Brintonia

Scientific classification
- Kingdom: Plantae
- Clade: Tracheophytes
- Clade: Angiosperms
- Clade: Eudicots
- Clade: Asterids
- Order: Asterales
- Family: Asteraceae
- Subfamily: Asteroideae
- Tribe: Astereae
- Genus: Brintonia Greene
- Species: B. discoidea
- Binomial name: Brintonia discoidea (Elliott) Greene
- Synonyms: Solidago discoidea (Elliott) Torr. & A.Gray ; Aster discoideus Elliott;

= Brintonia =

- Genus: Brintonia
- Species: discoidea
- Authority: (Elliott) Greene
- Synonyms: Solidago discoidea (Elliott) Torr. & A.Gray , Aster discoideus Elliott
- Parent authority: Greene

Genus of flowering plants

Brintonia is a monotypic genus of flowering plants in the sunflower family, containing the single species Brintonia discoidea, named for Jeremiah Bernard Brinton. It is known commonly as the rayless mock goldenrod. It is native to the southeastern United States, where it is distributed in Alabama, Florida, Georgia, Louisiana, and Mississippi.

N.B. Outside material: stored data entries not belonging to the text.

/-- DEBUG_RELEASE: gang `sub` of block `unit` resumes; with `opt` 1 the attachment stays (DEDUCED, log 54). -/
def execDebugRelease (s : State) : Out :=
  let g := (s.args.unit, s.args.sub)
  if !(s.gang g).debug && !((s.liveInGang g).any fun n => decide ((s.fib (.fib g.1 n)).wait = .debug)) then .refused (.notEnabled "DEBUG_RELEASE")
  else
    let now := s.cycles (s.block g.1).core
    let s1 := s.updGang g fun x => { x with debug := x.debug && decide (s.args.opt = some 1) }
    .next ((s1.liveInGang g).foldl (fun s n => s.updFib (.fib g.1 n) fun f =>
      { f with heldDebug := false, wait := if f.wait = .debug then .ready else f.wait, readySince := if f.wait = .debug then now else f.readySince }) s1)

end Sys2Proof.Machine
end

Brintonia discoidea is a perennial herb growing up to 1.5 meters tall from a thick rhizome. The erect, unbranched stem is lightly hairy. The alternately arranged leaves have rough-haired serrated blades up to 10 centimeters long on winged petioles. The inflorescence is a wide array of several flower heads. Each head contains up to 20 disc florets with bright green tubes and whitish or pinkish corollas and pinkish anthers. The fruit is a ribbed cypsela with a pappus of many white or purple-tipped bristles.

The plant occurs on the Gulf Coastal Plain in sandy, swampy habitat.

It is sometimes still treated as a species of Solidago, but DNA evidence and several aspects of its morphology support its separation from that genus.